[Collected data]
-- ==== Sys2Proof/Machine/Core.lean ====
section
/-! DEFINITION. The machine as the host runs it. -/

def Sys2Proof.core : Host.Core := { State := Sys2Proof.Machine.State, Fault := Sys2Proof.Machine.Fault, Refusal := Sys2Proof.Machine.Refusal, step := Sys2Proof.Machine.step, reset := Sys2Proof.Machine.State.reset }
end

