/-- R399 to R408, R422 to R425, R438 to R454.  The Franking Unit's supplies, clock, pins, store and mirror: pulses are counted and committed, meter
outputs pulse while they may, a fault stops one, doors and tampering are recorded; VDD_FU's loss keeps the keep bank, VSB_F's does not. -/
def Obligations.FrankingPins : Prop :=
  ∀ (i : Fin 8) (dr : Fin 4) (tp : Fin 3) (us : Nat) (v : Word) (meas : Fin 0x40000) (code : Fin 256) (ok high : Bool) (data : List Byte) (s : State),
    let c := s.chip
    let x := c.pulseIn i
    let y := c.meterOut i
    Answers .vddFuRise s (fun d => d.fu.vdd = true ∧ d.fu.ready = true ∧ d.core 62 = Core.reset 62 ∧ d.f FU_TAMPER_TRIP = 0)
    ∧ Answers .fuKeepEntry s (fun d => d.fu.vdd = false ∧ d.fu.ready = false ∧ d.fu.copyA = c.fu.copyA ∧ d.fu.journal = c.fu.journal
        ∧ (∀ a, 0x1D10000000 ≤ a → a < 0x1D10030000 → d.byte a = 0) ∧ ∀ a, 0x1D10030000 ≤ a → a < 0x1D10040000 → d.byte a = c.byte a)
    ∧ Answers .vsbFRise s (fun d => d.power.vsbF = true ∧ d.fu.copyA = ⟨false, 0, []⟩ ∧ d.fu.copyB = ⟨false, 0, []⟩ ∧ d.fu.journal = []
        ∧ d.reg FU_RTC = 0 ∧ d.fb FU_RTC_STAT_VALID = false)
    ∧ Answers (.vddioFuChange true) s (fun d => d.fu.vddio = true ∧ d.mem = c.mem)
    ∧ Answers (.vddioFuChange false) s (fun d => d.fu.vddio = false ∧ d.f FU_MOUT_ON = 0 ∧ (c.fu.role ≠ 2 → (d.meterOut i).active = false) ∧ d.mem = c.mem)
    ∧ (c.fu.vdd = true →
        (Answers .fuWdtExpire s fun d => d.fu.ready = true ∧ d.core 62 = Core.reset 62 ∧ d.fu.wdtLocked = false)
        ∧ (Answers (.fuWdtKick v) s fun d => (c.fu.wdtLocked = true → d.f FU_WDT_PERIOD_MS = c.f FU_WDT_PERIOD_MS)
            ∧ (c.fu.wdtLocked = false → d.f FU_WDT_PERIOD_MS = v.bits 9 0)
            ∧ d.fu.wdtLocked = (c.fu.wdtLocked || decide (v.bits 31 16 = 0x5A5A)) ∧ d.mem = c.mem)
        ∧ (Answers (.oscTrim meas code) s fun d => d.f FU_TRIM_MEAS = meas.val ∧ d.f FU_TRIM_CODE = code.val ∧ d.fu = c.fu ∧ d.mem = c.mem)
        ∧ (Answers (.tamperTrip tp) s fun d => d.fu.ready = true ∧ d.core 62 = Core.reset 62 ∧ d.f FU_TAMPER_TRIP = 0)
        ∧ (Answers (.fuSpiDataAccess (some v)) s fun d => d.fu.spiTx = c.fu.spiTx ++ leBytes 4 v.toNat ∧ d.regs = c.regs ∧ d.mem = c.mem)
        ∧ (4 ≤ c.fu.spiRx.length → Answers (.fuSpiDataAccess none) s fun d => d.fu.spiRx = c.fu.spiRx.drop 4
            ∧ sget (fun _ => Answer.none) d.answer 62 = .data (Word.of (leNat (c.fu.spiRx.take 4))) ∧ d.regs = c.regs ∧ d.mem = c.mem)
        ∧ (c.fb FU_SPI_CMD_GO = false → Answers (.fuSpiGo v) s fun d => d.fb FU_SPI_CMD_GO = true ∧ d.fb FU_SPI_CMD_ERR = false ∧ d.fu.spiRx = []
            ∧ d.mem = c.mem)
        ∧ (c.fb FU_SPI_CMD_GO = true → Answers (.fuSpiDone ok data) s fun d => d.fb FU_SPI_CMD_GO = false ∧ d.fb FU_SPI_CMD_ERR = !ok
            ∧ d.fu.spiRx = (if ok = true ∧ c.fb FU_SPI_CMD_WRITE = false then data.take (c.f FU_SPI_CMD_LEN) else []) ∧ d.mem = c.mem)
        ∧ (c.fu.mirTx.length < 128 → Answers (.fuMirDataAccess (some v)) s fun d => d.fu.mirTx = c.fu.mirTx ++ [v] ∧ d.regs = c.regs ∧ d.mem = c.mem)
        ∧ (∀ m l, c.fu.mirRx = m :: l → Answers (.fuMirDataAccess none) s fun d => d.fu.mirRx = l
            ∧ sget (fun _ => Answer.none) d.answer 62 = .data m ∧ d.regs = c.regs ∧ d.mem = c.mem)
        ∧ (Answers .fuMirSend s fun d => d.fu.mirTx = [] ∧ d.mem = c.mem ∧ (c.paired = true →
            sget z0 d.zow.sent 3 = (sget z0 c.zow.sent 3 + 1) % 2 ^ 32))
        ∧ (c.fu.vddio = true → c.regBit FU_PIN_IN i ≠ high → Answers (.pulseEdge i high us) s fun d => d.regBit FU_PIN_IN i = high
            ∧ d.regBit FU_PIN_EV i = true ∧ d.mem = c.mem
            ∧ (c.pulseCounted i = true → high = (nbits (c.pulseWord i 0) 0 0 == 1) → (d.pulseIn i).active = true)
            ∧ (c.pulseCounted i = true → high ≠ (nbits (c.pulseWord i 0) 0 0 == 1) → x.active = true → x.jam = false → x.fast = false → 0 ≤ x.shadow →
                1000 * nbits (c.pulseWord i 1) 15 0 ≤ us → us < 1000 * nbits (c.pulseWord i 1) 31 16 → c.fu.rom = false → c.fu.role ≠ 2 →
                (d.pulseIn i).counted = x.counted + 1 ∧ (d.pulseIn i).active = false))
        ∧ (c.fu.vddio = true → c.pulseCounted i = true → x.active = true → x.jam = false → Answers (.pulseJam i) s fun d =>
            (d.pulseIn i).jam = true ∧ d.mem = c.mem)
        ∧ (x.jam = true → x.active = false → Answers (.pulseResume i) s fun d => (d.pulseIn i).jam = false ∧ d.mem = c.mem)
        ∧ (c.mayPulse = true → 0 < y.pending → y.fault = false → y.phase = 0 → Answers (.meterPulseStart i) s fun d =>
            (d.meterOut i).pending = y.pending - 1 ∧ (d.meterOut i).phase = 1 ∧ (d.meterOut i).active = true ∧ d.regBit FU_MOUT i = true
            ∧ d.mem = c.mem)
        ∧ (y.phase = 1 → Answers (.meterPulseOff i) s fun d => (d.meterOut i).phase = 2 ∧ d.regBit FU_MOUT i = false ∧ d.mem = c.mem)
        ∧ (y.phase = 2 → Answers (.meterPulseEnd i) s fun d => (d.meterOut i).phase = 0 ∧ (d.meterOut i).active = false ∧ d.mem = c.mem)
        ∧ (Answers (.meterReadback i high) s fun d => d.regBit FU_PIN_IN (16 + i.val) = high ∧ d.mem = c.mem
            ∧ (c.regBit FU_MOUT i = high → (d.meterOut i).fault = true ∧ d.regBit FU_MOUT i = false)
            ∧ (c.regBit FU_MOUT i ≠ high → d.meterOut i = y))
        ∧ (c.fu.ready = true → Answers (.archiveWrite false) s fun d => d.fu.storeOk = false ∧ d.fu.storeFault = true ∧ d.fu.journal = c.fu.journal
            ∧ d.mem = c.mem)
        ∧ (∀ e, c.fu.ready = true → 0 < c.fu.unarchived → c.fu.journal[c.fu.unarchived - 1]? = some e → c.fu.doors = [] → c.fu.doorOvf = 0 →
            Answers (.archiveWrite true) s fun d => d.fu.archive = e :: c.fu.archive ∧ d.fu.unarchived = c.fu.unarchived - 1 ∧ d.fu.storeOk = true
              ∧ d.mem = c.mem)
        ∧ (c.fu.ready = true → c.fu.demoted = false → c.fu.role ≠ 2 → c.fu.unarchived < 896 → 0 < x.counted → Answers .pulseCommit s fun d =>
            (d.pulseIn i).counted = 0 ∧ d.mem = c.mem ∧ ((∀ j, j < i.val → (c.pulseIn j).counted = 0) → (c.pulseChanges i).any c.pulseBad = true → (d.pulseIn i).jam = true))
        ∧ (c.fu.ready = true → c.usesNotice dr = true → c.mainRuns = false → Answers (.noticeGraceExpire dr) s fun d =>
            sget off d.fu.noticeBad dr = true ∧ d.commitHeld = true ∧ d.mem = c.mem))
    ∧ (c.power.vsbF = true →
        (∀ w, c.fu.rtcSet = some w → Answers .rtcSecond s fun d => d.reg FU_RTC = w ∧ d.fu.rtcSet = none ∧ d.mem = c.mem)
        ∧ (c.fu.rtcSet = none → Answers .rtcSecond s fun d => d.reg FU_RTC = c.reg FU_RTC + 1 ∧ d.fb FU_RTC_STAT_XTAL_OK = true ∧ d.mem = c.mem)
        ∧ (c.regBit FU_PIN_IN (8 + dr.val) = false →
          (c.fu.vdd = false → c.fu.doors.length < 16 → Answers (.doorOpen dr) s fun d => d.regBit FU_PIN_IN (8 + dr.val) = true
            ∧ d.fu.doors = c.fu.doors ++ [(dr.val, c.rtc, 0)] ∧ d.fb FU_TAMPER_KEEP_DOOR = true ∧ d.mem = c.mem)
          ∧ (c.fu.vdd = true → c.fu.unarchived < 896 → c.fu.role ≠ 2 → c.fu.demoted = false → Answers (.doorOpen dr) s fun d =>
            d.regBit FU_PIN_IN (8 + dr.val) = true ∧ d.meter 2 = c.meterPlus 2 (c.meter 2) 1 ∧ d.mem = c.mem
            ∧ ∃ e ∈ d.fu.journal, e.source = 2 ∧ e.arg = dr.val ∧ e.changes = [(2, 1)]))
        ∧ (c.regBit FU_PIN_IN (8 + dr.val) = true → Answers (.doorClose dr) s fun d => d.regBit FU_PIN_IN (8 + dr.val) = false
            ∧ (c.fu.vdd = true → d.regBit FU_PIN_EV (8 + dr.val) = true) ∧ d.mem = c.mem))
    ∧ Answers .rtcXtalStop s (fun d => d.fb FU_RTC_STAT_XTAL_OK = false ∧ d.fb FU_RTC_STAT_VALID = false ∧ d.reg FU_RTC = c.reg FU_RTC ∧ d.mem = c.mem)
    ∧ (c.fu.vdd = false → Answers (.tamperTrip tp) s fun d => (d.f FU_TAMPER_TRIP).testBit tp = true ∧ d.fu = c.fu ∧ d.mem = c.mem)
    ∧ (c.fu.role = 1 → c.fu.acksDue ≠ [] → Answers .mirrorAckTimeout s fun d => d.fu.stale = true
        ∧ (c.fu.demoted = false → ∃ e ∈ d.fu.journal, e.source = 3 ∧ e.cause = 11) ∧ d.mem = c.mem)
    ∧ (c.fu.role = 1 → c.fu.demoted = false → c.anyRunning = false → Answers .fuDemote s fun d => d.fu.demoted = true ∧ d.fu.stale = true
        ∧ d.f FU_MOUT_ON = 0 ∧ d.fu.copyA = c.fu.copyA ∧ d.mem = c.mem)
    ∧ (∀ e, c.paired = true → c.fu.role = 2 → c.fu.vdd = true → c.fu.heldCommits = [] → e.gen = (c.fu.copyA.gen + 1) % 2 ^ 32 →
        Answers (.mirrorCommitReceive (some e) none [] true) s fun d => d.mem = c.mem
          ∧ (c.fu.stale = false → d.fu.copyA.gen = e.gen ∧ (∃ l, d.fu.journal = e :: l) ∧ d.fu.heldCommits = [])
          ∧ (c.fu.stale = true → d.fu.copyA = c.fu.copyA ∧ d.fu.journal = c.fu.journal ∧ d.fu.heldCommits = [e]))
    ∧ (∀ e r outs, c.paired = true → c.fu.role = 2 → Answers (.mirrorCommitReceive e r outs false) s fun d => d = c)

### What is expected
Transcribe, exactly and without additions, the lines of the records above, beginning with the line that contains "(.noticeGraceExpire dr) s fun d =>" and ending with the line that contains "(c.power.vsbF = true →", both included.

### Output for this task
        ∧ (c.fu.ready = true → c.usesNotice dr = true → c.mainRuns = false → Answers (.noticeGraceExpire dr) s fun d =>
            sget off d.fu.noticeBad dr = true ∧ d.commitHeld = true ∧ d.mem = c.mem))
    ∧ (c.power.vsbF = true →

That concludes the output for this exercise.